# Another name for pork butt?



## TheCook

Is there another name for pork butt?  I went to super walmart and scoped the meat section and didnt see anything called pork butt.

Thanks.


----------



## Finney

Boston butt = Boston roast = pork butt roast = pork shoulder Boston butt = Boston-style shoulder = Boston shoulder = Boston-style butt = fresh pork butt   

Notes:  This economical, rectangular roast is the cut of choice for pulled pork barbecue, since it's marbled with enough fat to keep the meat moist while cooking.  You can buy it bone-in or boneless.


----------



## TheCook

Thanks Fin.  Those dont sound familiar.  I did see Pork Roast and Pork Loin though.  I guess Pork Roast is it.  I didnt see anything with the word "butt" in it.

My next smoker event (after my two briskets coming this Wed.) will be pork.  Those pulled pork w/ slaw sandwiches you guys talk about sound REALLY good!


----------



## TheCook

gjabo178 said:
			
		

> Word on the street is that Walmart sells meat that have been enhanced.
> You might want to steer clear of Walmart for your meat purchases...
> -Greg



Thanks for theheads up.


----------



## cleglue

I forgot what Walmart calls their boston butt.  Maybe shoulder butt.  Here is a site I found awhile back.

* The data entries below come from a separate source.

-- ==== Sys2Proof/WellFormed.lean ====
section
/-!
DEFINITION. Well-formed commands: the bounds the spec puts on operands that a type of natural numbers or lists leaves wide. A command is performed
whether or not it is well formed; what lies outside the bounds cannot reach the unit.
-/
namespace Sys2Proof

/-- A tag's fields (Table 3.4): unit, context, partition, epoch. -/
def Tag.wf (t : Tag) : Bool := decide (t.unit < 256) && decide (t.ctx < 256) && decide (t.part < 8) && decide (t.epoch < 65536)

/-- What a slot header can show (R129): clean, corrected, uncorrectable. -/
def FabEv.wf (f : FabEv) : Bool := decide (f.header < 3)

/-- At most a line of bytes (R134). -/
def Store.wf (d : Store) : Bool := decide (d.bytes.length ≤ 64)

/-- The code byte of a LockOp, and what the lock's storage met (Table 4.8). -/
def LockArgs.wf (x : LockArgs) : Bool := decide (x.code < 256) && decide (x.ecc < 3) && x.fab.wf

/-- The ordering attribute of an atomic (R155). -/
def AtomicArgs.wf (x : AtomicArgs) : Bool := decide (x.order < 4) && x.fab.wf

/-- A vector operation's place in tile memory (R227). -/
def VecOp.wf (x : VecOp) : Bool :=
  match x with
  | .load off _ _ line => decide (off < 2 ^ 20) && decide (line < 32)
  | .store _ off => decide (off < 2 ^ 20)
  | _ => true

/-- Addresses of 16 bytes, a UDP port and a payload type. -/
def RtpPacket.wf (p : RtpPacket) : Bool :=
  decide (p.dstAddr.length = 16) && decide (p.srcAddr.length = 16) && decide (p.dstPort < 65536) && decide (p.payloadType < 128)

/-- A fabric source's tag. -/
def RegSrc.wf (s : RegSrc) : Bool :=
  match s with
  | .fabric t _ => t.wf
  | _ => true

/-- The sizes of an access (R9, R489). -/
def sizeOk (n : Nat) : Bool := n = 1 || n = 2 || n = 4 || n = 8

/-- The operand bounds of each command. -/
def Instr.wf (i : Instr) : Bool :=
  match i with
  | .reg64LowWrite src off _ => src.wf && decide (off < 2 ^ 24)
  | .reg64HighWrite src off _ => src.wf && decide (off < 2 ^ 24)
  | .reg64LowRead src off => src.wf && decide (off < 2 ^ 24)
  | .reg64HighRead src off => src.wf && decide (off < 2 ^ 24)
  | .registerWrite src off size _ => src.wf && decide (off < 2 ^ 24) && sizeOk size
  | .startUp _ => true
  | .flashReadTimeout _ => true
  | .trainingComplete _ _ _ bch _ =>
    (bch.map fun (r : BchRead) => (r.bank, r.block)).Nodup && bch.all fun (r : BchRead) => decide (r.corrected + r.bad.length ≤ 128)
  | .replicaRateRefresh _ _ => true
  | .requestTimeout _ addr => decide (addr < 2 ^ 48)
  | .channelStall _ unit => decide (unit < 256)
  | .fence _ _ => true
  | .readShared tag _ addr _ _ fab => tag.wf && decide (addr < 2 ^ 48) && fab.wf
  | .readOwn tag _ addr store _ _ fab => tag.wf && decide (addr < 2 ^ 48) && store.wf && fab.wf
  | .upgrade tag _ addr store _ _ fab => tag.wf && decide (addr < 2 ^ 48) && store.wf && fab.wf
  | .readOnce tag _ addr _ _ fab => tag.wf && decide (addr < 2 ^ 48) && fab.wf
  | .writeLine tag _ addr store _ _ fab => tag.wf && decide (addr < 2 ^ 48) && store.wf && fab.wf
  | .atomicFetchAdd tag _ addr args _ => tag.wf && decide (addr < 2 ^ 48) && args.wf
  | .atomicSwap tag _ addr args _ => tag.wf && decide (addr < 2 ^ 48) && args.wf
  | .atomicCompareSwap tag _ addr args _ => tag.wf && decide (addr < 2 ^ 48) && args.wf
  | .atomicMinS tag _ addr args _ => tag.wf && decide (addr < 2 ^ 48) && args.wf
  | .atomicMaxS tag _ addr args _ => tag.wf && decide (addr < 2 ^ 48) && args.wf
  | .atomicMinU tag _ addr args _ => tag.wf && decide (addr < 2 ^ 48) && args.wf
  | .atomicMaxU tag _ addr args _ => tag.wf && decide (addr < 2 ^ 48) && args.wf
  | .lockAcquire tag op => tag.wf && op.wf
  | .lockTryAcquire tag op => tag.wf && op.wf
  | .lockRelease tag op => tag.wf && op.wf
  | .lockInspect tag op => tag.wf && op.wf
  | .snoopShare _ addr _ _ _ fab => decide (addr < 2 ^ 48) && fab.wf
  | .snoopInv _ addr _ _ _ fab => decide (addr < 2 ^ 48) && fab.wf
  | .snoopMiss _ addr fab => decide (addr < 2 ^ 48) && fab.wf
  | .evictNotice tag _ addr _ fab => tag.wf && decide (addr < 2 ^ 48) && fab.wf
  | .writeBack tag _ addr data' _ fab => tag.wf && decide (addr < 2 ^ 48) && data'.wf && fab.wf
  | .data _ addr data' _ epoch fab => decide (addr < 2 ^ 48) && data'.wf && decide (epoch < 65536) && fab.wf
  | .ack _ addr status' epoch fab => decide (addr < 2 ^ 48) && decide (status' < 16) && decide (epoch < 65536) && fab.wf
  | .retry _ addr _ fab => decide (addr < 2 ^ 48) && fab.wf
  | .retryReissue _ addr => decide (addr < 2 ^ 48)
  | .ticketReservationExpiry addr => decide (addr < 2 ^ 48)
  | .lockGrant tag lock' status' fab => tag.wf && decide (lock' < 65536) && decide (status' < 16) && fab.wf
  | .lockWaitTimeout tag lock' => tag.wf && decide (lock' < 65536)
  | .epochBroadcast unit epoch _ fab => decide (unit < 256) && decide (epoch < 65536) && fab.wf
  | .contextFaultNotice ctx fab => decide (ctx < 256) && fab.wf
  | .patrolScrub addr _ => decide (addr < 2 ^ 48)
  | .tlbMiss _ ctx va _ _ => decide (ctx < 256) && decide (va < 2 ^ 48)
  | .walkComplete ctx va readErr _ => decide (ctx < 256) && decide (va < 2 ^ 48) && (match readErr with
    | none => true
    | some e => decide (e.1 < 16) && decide (e.2.getD 0 < 2 ^ 48))
  | .saveAreaWritten _ task status' => decide (task < 65536) && decide (status' < 16)
  | .xluFqHeadWrite src _ _ => src.wf
  | .fqResumeRetry src _ id => src.wf && decide (id < 65536)
  | .fqResumeAbort src _ id => src.wf && decide (id < 65536)
  | .faultHoldTimeout ctx => decide (ctx < 256)
  | .ctxRelease src ctx => src.wf && decide (ctx < 256)
  | .xluCtxCfgWrite src ctx _ => src.wf && decide (ctx < 256)
  | .invContext src _ ctx => src.wf && decide (ctx < 256)
  | .invRange src _ ctx => src.wf && decide (ctx < 256)
  | .invPartition src _ => src.wf
  | .invStage2 src _ => src.wf
  | .invalidateComplete _ => true
  | .missTimeout _ ctx va => decide (ctx < 256) && decide (va < 2 ^ 48)
  | .arrayStep _ step' => decide (step'.acts.length ≤ if step'.aFmt = .int4 ∧ step'.wFmt = .int4 then 256 else 128)
  | .weightPlaneLoad _ _ _ tileOff _ line => decide (tileOff < 2 ^ 20) && decide (line < 2048)
  | .planeSwap _ => true
  | .accumulatorDrain _ _ _ => true
  | .vectorOp _ op => op.wf
  | .catchCheckerClose _ _ => true
  | .catchWindowEnd _ => true
  | .taskRunnable _ task _ => decide (task < 65536)
  | .taskDispatch _ => true
  | .taskCommit _ _ => true
  | .taskWatchdogExpiry _ => true
  | .sldStart src _ ctx => src.wf && decide (ctx < 256)
  | .sldAbort src _ => src.wf
  | .slideBurstIssue _ => true
  | .slideCreditArrives _ => true
  | .vmeUpdate _ _ _ _ => true
  | .vsoGovernorTick => true
  | .frameDecoded _ _ _ _ _ fab => fab.wf
  | .deltaCompareDone _ => true
  | .energyGovernorChoose _ => true
  | .deltaMapTimeout _ => true
  | .catchBandWrite src _ _ => src.wf
  | .catchReuseCfgWrite src _ _ => src.wf
  | .catchAggrMaxWrite src _ _ => src.wf
  | .powerPolicyOff _ => true
  | .domainWakeDone _ => true
  | .wakeTimeout _ => true
  | .pwrReqAuto src _ => src.wf
  | .pwrReqOn src _ => src.wf
  | .pwrReqOff src _ => src.wf
  | .pwrReqForceOff src _ => src.wf
  | .rtpPacket _ _ pkt => pkt.wf
  | .rtcpSenderReport _ _ pkt _ _ => pkt.wf
  | .membershipQuery _ _ family group => (family = 4 || family = 6) && decide (group.length = 16)
  | .ptpSync domain _ _ _ => decide (domain < 256)
  | .ptpFollowUp _ _ => true
  | .ptpDelayResp _ _ => true
  | .ptpAnnounce domain _ _ _ => decide (domain < 256)
  | .ptpHoldoverEntry => true
  | .gptpSyncTimer _ _ => true
  | .gptpPdelayReq _ _ frame => decide (frame.length ≤ 1500)
  | .sensorAnnounce _ _ _ frame => decide (frame.length ≤ 1500)
  | .sensorStatus _ _ frame => decide (frame.length ≤ 1500)
  | .sensorSamples _ _ frame => decide (frame.length ≤ 1500)
  | .configResend => true
  | .tdmBlockComplete _ _ _ _ => true
  | .tdmSdinSilent _ _ => true
  | .t1sSegmentFault _ _ => true
  | .laneSilentTimeout _ => true
  | .frameIntervalLoss _ => true
  | .gapIntervalEnd _ => true
  | .stackThermalHalving _ _ => true
  | .shedEvaluate => true
  | .laneReportMaskWrite src _ _ => src.wf
  | .laneLevelWrite src _ _ _ => src.wf
  | .laneTimingWrite src _ _ => src.wf
  | .leEvent _ spillErr _ => (match spillErr with | none => true | some e => decide (e < 16))
  | .delayWheelRelease _ spillErr _ => (match spillErr with | none => true | some e => decide (e < 16))
  | .evaluationSweep _ _ spillErr _ => (match spillErr with | none => true | some e => decide (e < 16))
  | .lrnModTeach src _ => src.wf
  | .lrnModMark src _ => src.wf
  | .lrnModCancel src _ => src.wf
  | .markExpiry _ => true
  | .teachWindowExpiry _ => true
  | .popFreezeWrite src _ => src.wf
  | .eventRingTimeout _ => true
  | .checkpointDue _ => true
  | .bhCkptCmd src _ => src.wf
  | .deferredCheckpointStart _ => true
  | .snapshotCopyDone _ _ => true
  | .slotWriteDone _ _ => true
  | .readbackDone _ _ _ => true
  | .pwrfail => true
  | .powerfailControllersStop => true
  | .restartAfterPwrfail _ _ _ _ => true
  | .nop _ _ _ => true
  | .loadModel _ _ _ arg => decide (arg.length ≤ 56)
  | .replaceModel _ _ _ arg => decide (arg.length ≤ 56)
  | .unloadModel _ _ _ _ => true
  | .readout _ _ _ arg => decide (arg.length ≤ 56)
  | .checkpoint _ _ _ _ _ => true
  | .laneModTeach _ _ _ _ => true
  | .laneModMark _ _ _ _ => true
  | .laneModCancel _ _ _ _ => true
  | .laneAck _ _ _ _ => true
  | .captureFrame _ _ _ arg => decide (arg.length ≤ 56)
  | .captureTimeout _ => true
  | .heartbeat _ _ _ _ => true
  | .flashErase _ _ _ arg => decide (arg.length ≤ 56)
  | .flashWrite _ _ _ arg _ => decide (arg.length ≤ 56)
  | .flashRead _ _ _ arg => decide (arg.length ≤ 56)
  | .hostMbTailWrite src _ _ _ => src.wf
  | .hostMbCfgWrite src _ _ => src.wf
  | .rptRingConsWrite src _ _ => src.wf
  | .rptRingBaseWrite src _ _ => src.wf
  | .collectorFlush _ => true
  | .collectorAck _ _ _ => true
  | .datagramResend _ _ => true
  | .nextHopResolve _ _ => true
  | .collectorDown _ => true
  | .functionLevelReset _ => true
  | .flitReceive _ bytes => decide (bytes.length = 128)
  | .replayTimeout _ => true
  | .retrainDone _ _ => true
  | .idleFlitTimer _ => true
  | .linkTrainAttempt _ _ _ _ => true
  | .jlReadOnce _ msg _ => decide (msg.data.length ≤ 64)
  | .jlWriteLine _ msg _ => decide (msg.data.length ≤ 64)
  | .jlAtomic _ msg _ => decide (msg.data.length ≤ 64)
  | .jlEpoch _ msg => decide (msg.data.length ≤ 64)
  | .jlAck _ msg => decide (msg.data.length ≤ 64)
  | .jlData _ msg => decide (msg.data.length ≤ 64)
  | .dupWindowExpiry _ _ _ => true
  | .tagHoldExpiry _ _ => true
  | .keyPress _ => true
  | .keyRelease _ => true
  | .keyLongPress _ => true
  | .keyStuck _ => true
  | .sliderSweep _ _ => true
  | .selectionDisplayEnd => true
  | .pnlSelWrite src _ => src.wf
  | .buzzerSilence src => src.wf
  | .buzzerTest src => src.wf
  | .sensorUnplug _ => true
  | .sensorReplug _ => true
  | .replugWaitTimeout _ => true
  | .electrodeFault _ => true
  | .sinkOvercurrent _ => true
  | .sinkRetry _ _ => true
  | .errConsWrite src _ _ => src.wf
  | .quiesceDrainDone => true
  | .drainTimeout => true
  | .errUnitReset src _ => src.wf
  | .errUnitUpdate src _ => src.wf
  | .frameDeadline _ _ => true
  | .frameLateLimit _ _ => true
  | .coxWatchdogExpiry => true
  | .heartbeatExpiry _ => true
  | .partitionRestart src _ => src.wf
  | .partitionAutoRestart _ => true
  | .deviceFatal _ => true
  | .fatalHoldExpiry => true
  | .dbgRspCapture => true
  | .status _ _ => true
  | .unlockPw _ arg _ => decide (arg.length ≤ 28)
  | .challenge _ arg _ => decide (arg.length ≤ 28)
  | .unlockRsp _ arg _ => decide (arg.length ≤ 28)
  | .lockoutExpiry => true
  | .nonceLapse => true
  | .endSession _ _ => true
  | .sessionTimeout => true
  | .telemetry _ _ _ _ => true
  | .regRead _ _ _ => true
  | .regWrite _ _ _ _ => true
  | .halt _ _ _ => true
  | .haltTakesEffect _ => true
  | .resume _ _ _ => true
  | .step _ _ _ _ => true
  | .stateRead _ _ _ _ => true
  | .bpSet _ _ _ _ _ _ => true
  | .bpClr _ _ _ _ => true
  | .wpSet _ _ _ _ _ _ _ => true
  | .wpClr _ _ _ _ => true
  | .laneBp _ _ _ _ => true
  | .memRead _ _ _ _ _ => true
  | .memWrite _ _ _ bytes _ => decide (bytes.length ≤ 16)
  | .retire _ _ _ _ => true
  | .lock _ _ _ => true
  | .resetN _ _ => true
  | .perstN _ => true
  | .nodePowerOvercurrent _ _ => true
  | .nodePowerRetry _ _ _ => true
  | .thermalCap _ => true
  | .thermalTrip => true
  | .referenceAccelFault => true
  | .referenceAccelRetry _ => true
  | .transceiverInsert _ _ _ => true
  | .transceiverRemove _ _ => true
  | .supplyShort _ => true
  | .pcieLinkDown => true
  | .pcieLinkUp _ _ => true
  | .hostMbCqHeadWrite src _ _ => src.wf
  | .interruptIntervalExpiry _ _ => true
  | .registerRead src off size _ => src.wf && decide (off < 2 ^ 24) && sizeOk size

end Sys2Proof
end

http://www.theotherwhitemeat.com/aspx/a ... ulder.aspx


----------



## Captain Morgan

just ask the butcher for pork shoulder or a butt section.  they know what it is.  The whole pork shoulder contains the butt and the picnic sections.
Both can be used for pulled pork, although a lot of people will slice
the picnic section.


----------



## Captain Morgan

There should be a button that rings a bell or buzzer...someone will come.
I promise you they'll know or find someone who does...it's not an exotic cut or anything.  Sam's club certainly has em cheaper.  got a membership to any big box stores?


----------